По возвращении в хату день пошел по новой кривой. Алтын с непроницаемым видом взялся точить пластмассовый нож. Мерный скрежет пластика о железные нары звучал в ушах Зайца нарастающим набатом. Он давился куревом и панически перебирал в голове возможные варианты срыва. Увы, ничего подходящего в голову не приходило. И вдруг осенило! На свет была извлечена "Работница", выписываемая Зайцем в числе множества журналов, с иконой Михаила Архангела на одной из страниц. Аккуратно вырвав образ, Сева умиленно обратился к блатным:
— Смотрите, это Сергей Радонежский. Ваш святой!

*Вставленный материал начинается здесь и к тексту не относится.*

/-- R475 (23_errors_seal). -/
def FUSE.REC_LOST : Reg :=
  { page := 0x03, off := 0x484, acc := .rc }

/-- R475 (23_errors_seal). -/
def FUSE.TASK_LOST : Reg :=
  { page := 0x03, off := 0x488, acc := .rc }

/-- R475 (23_errors_seal). -/
def FUSE.IDCODE : Reg :=
  { page := 0x03, off := 0x48C, acc := .ro, rst := 0x0323214B }

/-- The registers of page 0x03 at 0x040 and above (R68). -/
def FUSE.rows : List Reg :=
  [FUSE.SRAM_CE, FUSE.SRAM_UE, FUSE.SRAM_LAST, FUSE.SRAM_STAMP_LO,
   FUSE.SRAM_STAMP_HI, FUSE.IDENT0, FUSE.IDENT1, FUSE.IDENT2,
   FUSE.IDENT3, FUSE.KEY_HASH, FUSE.STATE, FUSE.PROG_DATA,
   FUSE.PROG_CTRL, FUSE.PROG_STAT, FUSE.SEAL_ARM, FUSE.SEAL_GO,
   FUSE.REC_LOST, FUSE.TASK_LOST, FUSE.IDCODE]
def FUSE.int_SRAM_UE : IntBit := ⟨0x03, 0⟩
def FUSE.int_PROG_DONE : IntBit := ⟨0x03, 1⟩
def FUSE.int_PROG_FAIL : IntBit := ⟨0x03, 2⟩
def FUSE.int_SEALED : IntBit := ⟨0x03, 3⟩

/-! ### Page 0x04, ISLE -/

/-- R104 (05_islands). -/
def ISLE.PACE_CFG : Reg :=
  { page := 0x04, off := 0x040, acc := .rw, rst := 0x00000038, mask := 0x0000003F }
def ISLE.PACE_CFG_PIN_LEVEL : Fld := ⟨ISLE.PACE_CFG, 0, 2⟩
def ISLE.PACE_CFG_PIN_EN : Fld := ⟨ISLE.PACE_CFG, 2, 1⟩
def ISLE.PACE_CFG_GOV_EN : Fld := ⟨ISLE.PACE_CFG, 3, 1⟩
def ISLE.PACE_CFG_MIN_PACE : Fld := ⟨ISLE.PACE_CFG, 4, 2⟩

/-- R104 (05_islands). -/
def ISLE.GOV_TH : Reg :=
  { page := 0x04, off := 0x044, acc := .rw, rst := 0x00C02080, mask := 0x00FFFFFF }
def ISLE.GOV_TH_UP_TH : Fld := ⟨ISLE.GOV_TH, 0, 8⟩
def ISLE.GOV_TH_DOWN_TH : Fld := ⟨ISLE.GOV_TH, 8, 8⟩
def ISLE.GOV_TH_JUMP_TH : Fld := ⟨ISLE.GOV_TH, 16, 8⟩

/-- R104 (05_islands). -/
def ISLE.GOV_TIME : Reg :=
  { page := 0x04, off := 0x048, acc := .rw, rst := 0x00004010, mask := 0x0000FFFF,
    ok := [⟨0, 8, [(1, 255)]⟩, ⟨8, 8, [(1, 255)]⟩] }
def ISLE.GOV_TIME_WINDOW : Fld := ⟨ISLE.GOV_TIME, 0, 8⟩
def ISLE.GOV_TIME_DWELL : Fld := ⟨ISLE.GOV_TIME, 8, 8⟩

/-- R104 (05_islands). -/
def ISLE.PACE_STAT : Reg :=
  { page := 0x04, off := 0x04C, acc := .ro, mask := 0x0000FF7F }
def ISLE.PACE_STAT_CURRENT : Fld := ⟨ISLE.PACE_STAT, 0, 2⟩
def ISLE.PACE_STAT_TARGET : Fld := ⟨ISLE.PACE_STAT, 2, 2⟩
def ISLE.PACE_STAT_CHANGING : Fld := ⟨ISLE.PACE_STAT, 4, 1⟩
def ISLE.PACE_STAT_CAPPED : Fld := ⟨ISLE.PACE_STAT, 5, 1⟩
def ISLE.PACE_STAT_FLOOR_HELD : Fld := ⟨ISLE.PACE_STAT, 6, 1⟩
def ISLE.PACE_STAT_OCC : Fld := ⟨ISLE.PACE_STAT, 8, 8⟩

/-- R104 (05_islands). -/
def ISLE.PACE_CHANGES : Reg :=
  { page := 0x04, off := 0x050, acc := .ro }

/-- R104 (05_islands). -/
def ISLE.RES_FULL : Reg :=
  { page := 0x04, off := 0x054, acc := .ro }

/-- R104 (05_islands). -/
def ISLE.RES_3Q : Reg :=
  { page := 0x04, off := 0x058, acc := .ro }

/-- R104 (05_islands). -/
def ISLE.RES_HALF : Reg :=
  { page := 0x04, off := 0x05C, acc := .ro }

/-- R104 (05_islands). -/
def ISLE.RES_QTR : Reg :=
  { page := 0x04, off := 0x060, acc := .ro }

/-- R104 (05_islands). -/
def ISLE.INFO : Reg :=
  { page := 0x04, off := 0x064, acc := .ro, mask := 0x000FFFFF }

/-- R105 (05_islands). -/
def ISLE.PIN_ALL : Reg :=
  { page := 0x04, off := 0x400, acc := .wo, mask := 0x00000303 }
def ISLE.PIN_ALL_LEVEL : Fld := ⟨ISLE.PIN_ALL, 0, 2⟩
def ISLE.PIN_ALL_PIN : Fld := ⟨ISLE.PIN_ALL, 8, 1⟩
def ISLE.PIN_ALL_UNPIN : Fld := ⟨ISLE.PIN_ALL, 9, 1⟩

/-- R105 (05_islands). -/
def ISLE.LOG_CFG : Reg :=
  { page := 0x04, off := 0x404, acc := .rw, mask := 0x00000001 }
def ISLE.LOG_CFG_LOG_PACE : Fld := ⟨ISLE.LOG_CFG, 0, 1⟩

/-- The registers of page 0x04 at 0x040 and above (R68). -/
def ISLE.rows : List Reg :=
  [ISLE.PACE_CFG, ISLE.GOV_TH, ISLE.GOV_TIME, ISLE.PACE_STAT,
   ISLE.PACE_CHANGES, ISLE.RES_FULL, ISLE.RES_3Q, ISLE.RES_HALF,
   ISLE.RES_QTR, ISLE.INFO, ISLE.PIN_ALL, ISLE.LOG_CFG]
def ISLE.int_FLOOR_RAISED : IntBit := ⟨0x04, 0⟩

/-! ### Page 0x05, TIME -/

/-- R128 (06_time). -/
def TIME.NOW_NS : Reg :=
  { page := 0x05, off := 0x400, acc := .ro, mask := 0x3FFFFFFF }

/-- R128 (06_time). -/
def TIME.NOW_SEC_LO : Reg :=
  { page := 0x05, off := 0x404, acc := .ro, perPath := true }

/-- R128 (06_time). -/
def TIME.NOW_SEC_HI : Reg :=
  { page := 0x05, off := 0x408, acc := .ro, perPath := true }

/-- R128 (06_time). -/
def TIME.NOW_FRAC : Reg :=
  { page := 0x05, off := 0x40C, acc := .ro, mask := 0x00FFFFFF, perPath := true }

/-- R128 (06_time). -/
def TIME.INC : Reg :=
  { page := 0x05, off := 0x410, acc := .rw, rst := 0x0199999A,
    ok := [⟨0, 32, [(25165824, 28311552)]⟩] }

/-- R128 (06_time). -/
def TIME.INC_EFF : Reg :=
  { page := 0x05, off := 0x414, acc := .ro, rst := 0x0199999A }

/-- R128 (06_time). -/
def TIME.STEP_SEC_LO : Reg :=
  { page := 0x05, off := 0x418, acc := .rw }

/-- R128 (06_time). -/
def TIME.STEP_SEC_HI : Reg :=
  { page := 0x05, off := 0x41C, acc := .rw }

/-- R128 (06_time). -/
def TIME.STEP_NS : Reg :=
  { page := 0x05, off := 0x420, acc := .rw, mask := 0xBFFFFFFF,
    ok := [⟨0, 30, [(0, 999999999)]⟩] }
def TIME.STEP_NS_NEG : Fld := ⟨TIME.STEP_NS, 31, 1⟩

/-- R128 (06_time). -/
def TIME.STEP_CTRL : Reg :=
  { page := 0x05, off := 0x424, acc := .wo, mask := 0x00000003 }
def TIME.STEP_CTRL_ADD : Fld := ⟨TIME.STEP_CTRL, 0, 1⟩
def TIME.STEP_CTRL_SET : Fld := ⟨TIME.STEP_CTRL, 1, 1⟩

/-- R128 (06_time). -/
def TIME.GEN : Reg :=
  { page := 0x05, off := 0x428, acc := .ro, mask := 0x0000FFFF }

/-- R128 (06_time). -/
def TIME.SERVO_CFG : Reg :=
  { page := 0x05, off := 0x42C, acc := .rw, mask := 0x0000000F }
def TIME.SERVO_CFG_SERVO_EN : Fld := ⟨TIME.SERVO_CFG, 0, 1⟩
def TIME.SERVO_CFG_SRC : Fld := ⟨TIME.SERVO_CFG, 1, 1⟩
def TIME.SERVO_CFG_RESTEP_EN : Fld := ⟨TIME.SERVO_CFG, 2, 1⟩
def TIME.SERVO_CFG_REF10M_EN : Fld := ⟨TIME.SERVO_CFG, 3, 1⟩

/-- R128 (06_time). -/
def TIME.GAINS : Reg :=
  { page := 0x05, off := 0x430, acc := .rw, rst := 0x00100080 }
def TIME.GAINS_KP : Fld := ⟨TIME.GAINS, 0, 16⟩
def TIME.GAINS_KI : Fld := ⟨TIME.GAINS, 16, 16⟩

/-- R128 (06_time). -/
def TIME.FREQ_LIM : Reg :=
  { page := 0x05, off := 0x434, acc := .rw, rst := 0x0000C350, mask := 0x000FFFFF,
    ok := [⟨0, 20, [(1, 500000)]⟩] }

/-- R128 (06_time). -/
def TIME.STEP_TH : Reg :=
  { page := 0x05, off := 0x438, acc := .rw, rst := 0x000F4240, mask := 0x3FFFFFFF }

/-- R128 (06_time). -/
def TIME.OFFSET_IN : Reg :=
  { page := 0x05, off := 0x43C, acc := .wo }

/-- R128 (06_time). -/
def TIME.IN_TIMEOUT : Reg :=
  { page := 0x05, off := 0x440, acc := .rw, rst := 0x00000BB8, mask := 0x0000FFFF,
    ok := [⟨0, 16, [(1, 65535)]⟩] }

/-- R128 (06_time). -/
def TIME.LOCK_CFG : Reg :=
  { page := 0x05, off := 0x444, acc := .rw, rst := 0x00040064, mask := 0x00FFFFFF,
    ok := [⟨16, 8, [(1, 255)]⟩] }
def TIME.LOCK_CFG_LOCK_TH : Fld := ⟨TIME.LOCK_CFG, 0, 16⟩
def TIME.LOCK_CFG_LOCK_COUNT : Fld := ⟨TIME.LOCK_CFG, 16, 8⟩

/-- R128 (06_time). -/
def TIME.OFFSET_LAST : Reg :=
  { page := 0x05, off := 0x448, acc := .ro }

/-- R128 (06_time). -/
def TIME.FREQ_NOW : Reg :=
  { page := 0x05, off := 0x44C, acc := .ro }

/-- R128 (06_time). -/
def TIME.INTEGRAL : Reg :=
  { page := 0x05, off := 0x450, acc := .ro }

/-- R128 (06_time). -/
def TIME.SYNC_STAT : Reg :=
  { page := 0x05, off := 0x454, acc := .ro, mask := 0x0000003F }
def TIME.SYNC_STAT_STATE : Fld := ⟨TIME.SYNC_STAT, 0, 2⟩
def TIME.SYNC_STAT_TRACEABLE : Fld := ⟨TIME.SYNC_STAT, 2, 1⟩
def TIME.SYNC_STAT_REF10M_OK : Fld := ⟨TIME.SYNC_STAT, 3, 1⟩
def TIME.SYNC_STAT_PPS_OK : Fld := ⟨TIME.SYNC_STAT, 4, 1⟩
def TIME.SYNC_STAT_HOLDOVER_REF : Fld := ⟨TIME.SYNC_STAT, 5, 1⟩

/-- R128 (06_time). -/
def TIME.PPS_IN_DLY : Reg :=
  { page := 0x05, off := 0x458, acc := .rw,
    ok := [⟨0, 32, [(0, 100000), (4294867296, 4294967295)]⟩] }

/-- R128 (06_time). -/
def TIME.PPS_IN_STAMP_LO : Reg :=
  { page := 0x05, off := 0x45C, acc := .ro }

/-- R128 (06_time). -/
def TIME.PPS_IN_STAMP_HI : Reg :=
  { page := 0x05, off := 0x460, acc := .ro }

/-- R128 (06_time). -/
def TIME.PPS_IN_EXTRA : Reg :=
  { page := 0x05, off := 0x464, acc := .rc }

/-- R128 (06_time). -/
def TIME.PPS_OUT_CFG : Reg :=
  { page := 0x05, off := 0x468, acc := .rw, rst := 0x0186A001, mask := 0x0FFFFF03,
    ok := [⟨8, 20, [(1, 500000)]⟩] }
def TIME.PPS_OUT_CFG_EN : Fld := ⟨TIME.PPS_OUT_CFG, 0, 1⟩
def TIME.PPS_OUT_CFG_GATE : Fld := ⟨TIME.PPS_OUT_CFG, 1, 1⟩
def TIME.PPS_OUT_CFG_WIDTH : Fld := ⟨TIME.PPS_OUT_CFG, 8, 20⟩

/-- R128 (06_time). -/
def TIME.PPS_OUT_DLY : Reg :=
  { page := 0x05, off := 0x46C, acc := .rw,
    ok := [⟨0, 32, [(0, 1000), (4294966296, 4294967295)]⟩] }

/-- R128 (06_time). -/
def TIME.TETHER_SLIPS : Reg :=
  { page := 0x05, off := 0x470, acc := .rc }

/-- R128 (06_time). -/
def TIME.TETHER_LAST : Reg :=
  { page := 0x05, off := 0x474, acc := .ro, mask := 0x0000FFFF }

/-- The registers of page 0x05 at 0x040 and above (R68). -/
def TIME.rows : List Reg :=
  [TIME.NOW_NS, TIME.NOW_SEC_LO, TIME.NOW_SEC_HI, TIME.NOW_FRAC,
   TIME.INC, TIME.INC_EFF, TIME.STEP_SEC_LO, TIME.STEP_SEC_HI,
   TIME.STEP_NS, TIME.STEP_CTRL, TIME.GEN, TIME.SERVO_CFG,
   TIME.GAINS, TIME.FREQ_LIM, TIME.STEP_TH, TIME.OFFSET_IN,
   TIME.IN_TIMEOUT, TIME.LOCK_CFG, TIME.OFFSET_LAST, TIME.FREQ_NOW,
   TIME.INTEGRAL, TIME.SYNC_STAT, TIME.PPS_IN_DLY, TIME.PPS_IN_STAMP_LO,
   TIME.PPS_IN_STAMP_HI, TIME.PPS_IN_EXTRA, TIME.PPS_OUT_CFG, TIME.PPS_OUT_DLY,
   TIME.TETHER_SLIPS, TIME.TETHER_LAST]
def TIME.int_STEPPED : IntBit := ⟨0x05, 0⟩
def TIME.int_LOCKED : IntBit := ⟨0x05, 1⟩
def TIME.int_LOCK_LOST : IntBit := ⟨0x05, 2⟩
def TIME.int_HOLDOVER : IntBit := ⟨0x05, 3⟩
def TIME.int_OFFSET_LARGE : IntBit := ⟨0x05, 4⟩
def TIME.int_PPS_EXTRA : IntBit := ⟨0x05, 5⟩
def TIME.int_REF10M_LOST : IntBit := ⟨0x05, 6⟩
def TIME.int_TETHER_SLIP : IntBit := ⟨0x05, 7⟩
def TIME.int_FREQ_CLAMP : IntBit := ⟨0x05, 8⟩

/-! ### Page 0x10, LANE -/

/-- R149 (07_ports). -/
def LANE.LANE_CFG : Reg :=
  { page := 0x10, off := 0x040, acc := .rw, mask := 0x0000007F,
    ok := [⟨2, 2, [(0, 2)]⟩, ⟨4, 3, [(0, 4)]⟩] }
def LANE.LANE_CFG_TX_INV : Fld := ⟨LANE.LANE_CFG, 0, 1⟩
def LANE.LANE_CFG_RX_INV : Fld := ⟨LANE.LANE_CFG, 1, 1⟩
def LANE.LANE_CFG_LOOPBACK : Fld := ⟨LANE.LANE_CFG, 2, 2⟩
def LANE.LANE_CFG_TEST_RATE : Fld := ⟨LANE.LANE_CFG, 4, 3⟩

/-- R149 (07_ports). -/
def LANE.TX_EQ : Reg :=
  { page := 0x10, off := 0x044, acc := .rw, rst := 0xFC38FC00 }
def LANE.TX_EQ_PRE2 : Fld := ⟨LANE.TX_EQ, 0, 8⟩
def LANE.TX_EQ_PRE1 : Fld := ⟨LANE.TX_EQ, 8, 8⟩
def LANE.TX_EQ_MAIN : Fld := ⟨LANE.TX_EQ, 16, 8⟩
def LANE.TX_EQ_POST1 : Fld := ⟨LANE.TX_EQ, 24, 8⟩

/-- R149 (07_ports). -/
def LANE.RX_EQ_STAT : Reg :=
  { page := 0x10, off := 0x048, acc := .ro, mask := 0x0000FFFF }
def LANE.RX_EQ_STAT_CTLE : Fld := ⟨LANE.RX_EQ_STAT, 0, 8⟩
def LANE.RX_EQ_STAT_SNR : Fld := ⟨LANE.RX_EQ_STAT, 8, 8⟩

/-- R149 (07_ports). -/
def LANE.LANE_STAT : Reg :=
  { page := 0x10, off := 0x04C, acc := .ro, mask := 0x000000FF }
def LANE.LANE_STAT_SIG_DET : Fld := ⟨LANE.LANE_STAT, 0, 1⟩
def LANE.LANE_STAT_CDR_LOCK : Fld := ⟨LANE.LANE_STAT, 1, 1⟩
def LANE.LANE_STAT_ADAPT_DONE : Fld := ⟨LANE.LANE_STAT, 2, 1⟩
def LANE.LANE_STAT_IN_PORT : Fld := ⟨LANE.LANE_STAT, 3, 1⟩
def LANE.LANE_STAT_RATE : Fld := ⟨LANE.LANE_STAT, 4, 3⟩
def LANE.LANE_STAT_TRAINING : Fld := ⟨LANE.LANE_STAT, 7, 1⟩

— И чего? Соскочить хочешь? — Бубен всегда старался смотреть в суть проблемы.
— Я?! Нет! — замялся Заяц. — Просто, если погибну, папа не переживет. И на вашей совести будут две смерти. Грех большой.
— Ты когда это верующим стал? — заинтересовался Алтын и, не дожидаясь ответа, аккуратно снимая с ножа пластиковую стружку, продолжил. — Заяц, ты от греха подальше засухарись до утра, а то вскроем тебя не по расписанию.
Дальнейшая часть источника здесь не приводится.